Task to complete ▸ The lines to copy are those with "does" in them. Pull each one from the entries below.

Given data ▸
-- ==== Sys2Proof/Laws/Lines.lean ====
section
/-! SUPPORT. What the sampled receiver of a line makes of whole bit times (R116 to R118). -/

namespace Sys2Proof.Machine

/-- Samples heard in two parts. -/
theorem Line.hear_append (r : Line) (vs ws : List Bool) : ∀ x, r.hear x (vs ++ ws) =
    ((r.hear (r.hear x vs).1 ws).1, (r.hear x vs).2 ++ (r.hear (r.hear x vs).1 ws).2) := by
  induction vs with
  | nil => intro x; rfl
  | cons v vs ih => intro x; simp [Line.hear, ih]

/-! ### Breaks left aside -/

/-- The samples of the line in their order, breaks left aside. -/
def Line.hearBits (r : Line) : Receiver → List Bool → Receiver × List RxChar
  | x, [] => (x, [])
  | x, v :: vs => ((r.hearBits (r.sampleBits x v).1 vs).1, (r.sampleBits x v).2.toList ++ (r.hearBits (r.sampleBits x v).1 vs).2)

/-- What a sample does to the bits does not depend on how long the line has been at space. -/
theorem Line.sampleBits_spaces (r : Line) (x : Receiver) (v : Bool) (n : Nat) :
    r.sampleBits { x with spaces := n } v = ({ (r.sampleBits x v).1 with spaces := n }, (r.sampleBits x v).2) := by
  simp only [Line.sampleBits, NoiseFilter.sample]
  split
  · rfl
  · split <;> rfl

/-- Samples heard with breaks left aside keep the count of spaces. -/
theorem Line.hearBits_spaces (r : Line) (vs : List Bool) : ∀ (x : Receiver) (n : Nat),
    r.hearBits { x with spaces := n } vs = ({ (r.hearBits x vs).1 with spaces := n }, (r.hearBits x vs).2) := by
  induction vs with
  | nil => intro x n; rfl
  | cons v vs ih => intro x n; rw [Line.hearBits, r.sampleBits_spaces x v n, ih]; rfl

/-- Too few samples for a break: the line is heard as if there were none, and the count of spaces grows by no more than the samples. -/
theorem Line.hear_short (r : Line) (vs : List Bool) : ∀ x : Receiver, x.spaces + vs.length ≤ r.byteSamples →
    ∃ n ≤ x.spaces + vs.length, r.hear x vs = ({ (r.hearBits x vs).1 with spaces := n }, (r.hearBits x vs).2) := by
  induction vs with
  | nil => intro x _; exact ⟨x.spaces, Nat.le_refl _, rfl⟩
  | cons v vs ih =>
    intro x h
    simp only [List.length_cons] at h
    have hn : r.spacesAfter x.spaces (r.sampleBits x v).1.level ≤ x.spaces + 1 := by
      unfold Line.spacesAfter; split <;> omega
    generalize hk : r.spacesAfter x.spaces (r.sampleBits x v).1.level = k at hn
    have hs : r.sample x v = ({ (r.sampleBits x v).1 with spaces := k }, (r.sampleBits x v).2) := by
      have : ¬ r.byteSamples < k := by omega
      simp only [Line.sample, hk, Line.breakTest, this, false_and, if_false]
    obtain ⟨n, hle, he⟩ := ih { (r.sampleBits x v).1 with spaces := k } (by simp only; omega)
    refine ⟨n, by simp only [List.length_cons] at hle ⊢; omega, ?_⟩
    rw [Line.hear, hs, he, r.hearBits_spaces]; rfl

/-- The receiver at the end of a bit time in the middle of a character: the filter delays its reads. -/
def Line.midway (r : Line) (spaces : Nat) (level : Bool) (bits : List Bool) : Receiver :=
  { level := level, run := 0, spaces := spaces, phase := .receiving (7 + r.filter.samples) bits }

/-- The receiver at the end of the last bit time of a character. -/
def Receiver.ended (spaces : Nat) (bits : List Bool) : Receiver :=
  { level := bits.getLastD false, run := 0, spaces := spaces, phase := .idle }

/-- A further bit time that does not end the character adds its bit. -/
theorem Line.hearBits_bit (r : Line) (n : Nat) (l v : Bool) (bits : List Bool) (h0 : bits ≠ []) (h : bits.length + 1 < r.charBits) :
    r.hearBits (r.midway n l bits) (List.replicate 16 v) = (r.midway n v (bits ++ [v]), []) := by
  cases hf : r.filter <;> cases l <;> cases v <;>
    simp [Line.midway, List.replicate, Line.hearBits, Line.sampleBits, NoiseFilter.sample, NoiseFilter.samples, Line.receive, hf, h0, h]

/-- The last bit time of a character completes it. -/
theorem Line.hearBits_last (r : Line) (n : Nat) (l v : Bool) (bits : List Bool) (h0 : bits ≠ []) (h : bits.length + 1 = r.charBits) :
    r.hearBits (r.midway n l bits) (List.replicate 16 v) = (Receiver.ended n (bits ++ [v]), [charOfBits (bits ++ [v])]) := by
  have hn : ¬ bits.length + 1 < r.charBits := by omega
  cases hf : r.filter <;> cases l <;> cases v <;>
    simp [Line.midway, Receiver.ended, List.replicate, Line.hearBits, Line.sampleBits, NoiseFilter.sample, NoiseFilter.samples, Line.receive, hf, h0, hn]

/-! ### From rest -/

/-- The samples of mark a receiver at rest has seen of its wait: all it needs, or fewer. -/
def RxPhase.marks : RxPhase → Option Nat
  | .waiting m => some m
  | .idle => some 16
  | .receiving _ _ => none

/-- The receiver after i samples of mark heard from rest: it sees mark, with at most the filter's delay left to wait, or it does not see mark yet. -/
def Line.marked (r : Line) (i : Nat) (x : Receiver) : Prop :=
  ∃ m, x.phase.marks = some m ∧ ((x.level = true ∧ x.run = 0 ∧ x.spaces = 0 ∧ m ≤ 16 ∧ x.phase ≠ .waiting 16 ∧ min 17 (i + 1) ≤ m + r.filter.samples) ∨
    (x.level = false ∧ i ≤ x.run ∧ x.run < r.filter.samples))

/-- A break test leaves what has been seen of mark. -/
theorem Line.marked_breakTest (r : Line) (i : Nat) (x : Receiver) (h : r.marked i x) : r.marked i (r.breakTest x) := by
  unfold Line.breakTest
  split
  · obtain ⟨m, hm, ⟨_, _, h0, _⟩ | hl⟩ := h
    · omega
    · exact ⟨0, rfl, .inr hl⟩
  · exact h

/-- A sample of mark, at rest: the first, or one after i others. -/
theorem Line.sample_mark (r : Line) (i : Nat) (x : Receiver) (h : r.marked i x ∨ i = 0 ∧ x.atRest) :
    r.marked (i + 1) (r.sample x true).1 ∧ (r.sample x true).2 = none := by
  have key : r.marked (i + 1) { (r.sampleBits x true).1 with spaces := r.spacesAfter x.spaces (r.sampleBits x true).1.level } ∧
      (r.sampleBits x true).2 = none := by
    obtain ⟨level, run, spaces, phase⟩ := x
    have hd : 1 ≤ r.filter.samples := by cases r.filter <;> simp [NoiseFilter.samples]
    cases phase with
    | receiving wait bits => simp [Line.marked, RxPhase.marks, Receiver.atRest] at h
    | idle =>
      cases level <;> by_cases h1 : run + 1 < r.filter.samples <;>
        simp [Line.sampleBits, NoiseFilter.sample, Line.receive, Line.marked, RxPhase.marks, Receiver.atRest, Line.spacesAfter, h1] at h ⊢ <;> omega
    | waiting m =>
      by_cases h2 : m + 1 < 16 <;> cases level <;> by_cases h1 : run + 1 < r.filter.samples <;>
        simp [Line.sampleBits, NoiseFilter.sample, Line.receive, Line.marked, RxPhase.marks, Receiver.atRest, Line.spacesAfter, h1, h2] at h ⊢ <;> omega
  exact ⟨r.marked_breakTest _ _ key.1, key.2⟩

/-- Further samples of mark. -/
theorem Line.hear_marks (r : Line) (k : Nat) : ∀ (i : Nat) (x : Receiver), r.marked i x →
    r.marked (i + k) (r.hear x (List.replicate k true)).1 ∧ (r.hear x (List.replicate k true)).2 = [] := by
  induction k with
  | zero => intro i x h; exact ⟨h, rfl⟩
  | succ k ih =>
    intro i x h
    have h1 := r.sample_mark i x (.inl h)
    have h2 := ih (i + 1) _ h1.1
    simp only [List.replicate_succ, Line.hear, h1.2, h2.2]
    exact ⟨by rw [show i + (k + 1) = i + 1 + k by omega]; exact h2.1, rfl⟩

/-- A receiver that has seen mark has counted no space. -/
theorem Line.marked_spaces (r : Line) (x : Receiver) (h : r.marked 16 x) : x.spaces = 0 := by
  have hd : r.filter.samples ≤ 4 := by cases r.filter <;> simp [NoiseFilter.samples]
  obtain ⟨_, _, ⟨_, _, h0, _⟩ | ⟨_, h1, h2⟩⟩ := h
  · exact h0
  · omega

/-- A start bit after one bit time of mark. -/
theorem Line.hearBits_fall (r : Line) (x : Receiver) (h : r.marked 16 x) :
    r.hearBits x (List.replicate 16 false) = (r.midway 0 false [false], []) := by
  have h0 := r.marked_spaces x h
  obtain ⟨level, run, spaces, phase⟩ := x
  simp only at h0
  subst h0
  have hd : r.filter.samples ≤ 4 := by cases r.filter <;> simp [NoiseFilter.samples]
  have h9 : 1 < r.charBits := by unfold Line.charBits; omega
  obtain ⟨m, hp, ⟨hl, hr, _, hm, hn, hs⟩ | ⟨_, h1, h2⟩⟩ := h
  · simp only at hl hr hp hn
    subst hl hr
    have h15 : phase = .idle ∨ phase = .waiting m := by
      cases phase <;> simp_all [RxPhase.marks]
    rcases h15 with rfl | rfl
    · cases hf : r.filter <;>
        simp [Line.midway, List.replicate, Line.hearBits, Line.sampleBits, NoiseFilter.sample, NoiseFilter.samples, Line.receive, hf, h9]
    · obtain rfl | rfl | rfl : m = 13 ∨ m = 14 ∨ m = 15 := by
        have : m ≠ 16 := fun h => hn (by rw [h])
        omega
      all_goals
        cases hf : r.filter <;> simp [hf, NoiseFilter.samples] at hs <;>
          simp [Line.midway, List.replicate, Line.hearBits, Line.sampleBits, NoiseFilter.sample, NoiseFilter.samples, Line.receive, hf, h9]
  · simp only at h1 h2
    omega

/-- The samples of whole bit times. -/
theorem length_bitTimes (vs : List Bool) : (bitTimes vs).length = 16 * vs.length := by
  induction vs with
  | nil => rfl
  | cons v vs ih => simp only [bitTimes, List.flatMap_cons, List.length_append, List.length_replicate, List.length_cons] at ih ⊢; omega

/-- Samples heard in two parts, breaks left aside. -/
theorem Line.hearBits_append (r : Line) (vs ws : List Bool) : ∀ x, r.hearBits x (vs ++ ws) =
    ((r.hearBits (r.hearBits x vs).1 ws).1, (r.hearBits x vs).2 ++ (r.hearBits (r.hearBits x vs).1 ws).2) := by
  induction vs with
  | nil => intro x; rfl
  | cons v vs ih => intro x; simp [Line.hearBits, ih]

/-- The remaining bit times of a character. -/
theorem Line.hearBits_bits (r : Line) (n : Nat) (vs : List Bool) : ∀ (l : Bool) (bits : List Bool), bits ≠ [] → vs ≠ [] →
    bits.length + vs.length = r.charBits →
    r.hearBits (r.midway n l bits) (bitTimes vs) = (Receiver.ended n (bits ++ vs), [charOfBits (bits ++ vs)]) := by
  induction vs with
  | nil => intro _ _ _ h; exact absurd rfl h
  | cons v vs ih =>
    intro l bits h0 _ h
    rw [show bitTimes (v :: vs) = List.replicate 16 v ++ bitTimes vs from rfl, Line.hearBits_append]
    cases vs with
    | nil => rw [r.hearBits_last n l v bits h0 h]; rfl
    | cons w vs =>
      rw [r.hearBits_bit n l v bits h0 (by simp at h; omega), ih v (bits ++ [v]) (by simp) (by simp) (by simp at h ⊢; omega)]
      simp

/-- A whole character after one bit time of mark, heard by a receiver at rest: its one judgement, and a receiver that has counted no more than a byte of space. -/
theorem Line.hear_char (r : Line) (x : Receiver) (vs : List Bool) (h : x.atRest) (hv : vs ≠ []) (hn : vs.length + 1 = r.charBits) :
    ∃ n ≤ r.byteSamples, r.hear x (bitTimes (true :: false :: vs)) = (Receiver.ended n (false :: vs), [charOfBits (false :: vs)]) := by
  have h1 := r.sample_mark 0 x (.inr ⟨rfl, h⟩)
  have h2 := r.hear_marks 15 1 _ h1.1
  have hm : r.hear x (List.replicate 16 true) = ((r.hear (r.sample x true).1 (List.replicate 15 true)).1, []) := by
    rw [List.replicate_succ, Line.hear]
    simp only [h1.2, h2.2, Option.toList, List.append_nil]
  generalize (r.hear (r.sample x true).1 (List.replicate 15 true)).1 = y at h2 hm
  have h0 := r.marked_spaces y h2.1
  have hl : (bitTimes (false :: vs)).length = r.byteSamples := by
    rw [length_bitTimes, List.length_cons, hn]; rfl
  obtain ⟨n, hle, he⟩ := r.hear_short (bitTimes (false :: vs)) y (by omega)
  have hb : r.hearBits y (bitTimes (false :: vs)) = (Receiver.ended 0 (false :: vs), [charOfBits (false :: vs)]) := by
    rw [show bitTimes (false :: vs) = List.replicate 16 false ++ bitTimes vs from rfl, Line.hearBits_append, r.hearBits_fall y h2.1,
      r.hearBits_bits 0 vs false [false] (by simp) hv (by simp; omega)]
    rfl
  refine ⟨n, by omega, ?_⟩
  rw [show bitTimes (true :: false :: vs) = List.replicate 16 true ++ bitTimes (false :: vs) from rfl, Line.hear_append, hm, he, hb]
  rfl

/-! ### Breaks -/

/-- A line held at space goes on being held at space: nothing is received, and once it has been at space for longer than a byte the receiver waits for mark. -/
theorem Line.hear_spaces (r : Line) (k : Nat) : ∀ x : Receiver, x.level = false → x.run = 0 → x.phase = .idle → x.spaces ≤ r.byteSamples →
    r.hear x (List.replicate k false) = (if r.byteSamples < x.spaces + k
      then { x with spaces := r.byteSamples + 1, phase := .waiting 0 } else { x with spaces := x.spaces + k }, []) := by
  have wait (k : Nat) : ∀ x : Receiver, x.level = false → x.run = 0 → x.phase = .waiting 0 → x.spaces = r.byteSamples + 1 →
      r.hear x (List.replicate k false) = (x, []) := by
    induction k with
    | zero => intros; rfl
    | succ k ih =>
      rintro ⟨level, run, spaces, phase⟩ rfl rfl rfl rfl
      have hs : r.sample { level := false, run := 0, spaces := r.byteSamples + 1, phase := .waiting 0 } false =
          ({ level := false, run := 0, spaces := r.byteSamples + 1, phase := .waiting 0 }, none) := by
        simp [Line.sample, Line.sampleBits, NoiseFilter.sample, Line.receive, Line.spacesAfter, Line.breakTest]
      rw [List.replicate_succ, Line.hear, hs, ih { level := false, run := 0, spaces := r.byteSamples + 1, phase := .waiting 0 } rfl rfl rfl rfl]; rfl
  induction k with
  | zero =>
    intro x _ _ _ h
    have : ¬ r.byteSamples < x.spaces + 0 := by omega
    rw [if_neg this]; rfl
  | succ k ih =>
    rintro ⟨level, run, spaces, phase⟩ rfl rfl rfl h
    simp only at h
    have hmin : min (r.byteSamples + 1) (spaces + 1) = spaces + 1 := by omega
    by_cases hb : r.byteSamples < spaces + 1
    · have hs : r.sample { level := false, run := 0, spaces := spaces, phase := .idle } false =
          ({ level := false, run := 0, spaces := spaces + 1, phase := .waiting 0 }, none) := by
        simp [Line.sample, Line.sampleBits, NoiseFilter.sample, Line.receive, Line.spacesAfter, Line.breakTest, hmin, hb]
      have he : spaces + 1 = r.byteSamples + 1 := by omega
      have hk : r.byteSamples < spaces + (k + 1) := by omega
      rw [List.replicate_succ, Line.hear, hs, wait k { level := false, run := 0, spaces := spaces + 1, phase := .waiting 0 } rfl rfl rfl he, if_pos hk, he]; rfl
    · have hs : r.sample { level := false, run := 0, spaces := spaces, phase := .idle } false =
          ({ level := false, run := 0, spaces := spaces + 1, phase := .idle }, none) := by
        simp [Line.sample, Line.sampleBits, NoiseFilter.sample, Line.receive, Line.spacesAfter, Line.breakTest, hmin, hb]
      have hi := ih { level := false, run := 0, spaces := spaces + 1, phase := .idle } rfl rfl rfl (by simp only; omega)
      simp only at hi
      simp only [List.replicate_succ, Line.hear, hs, hi, Option.toList, List.append_nil, show spaces + 1 + k = spaces + (k + 1) by omega]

Exercise solution ▸
/-- What a sample does to the bits does not depend on how long the line has been at space. -/
/-- A further bit time that does not end the character adds its bit. -/
/-- The receiver after i samples of mark heard from rest: it sees mark, with at most the filter's delay left to wait, or it does not see mark yet. -/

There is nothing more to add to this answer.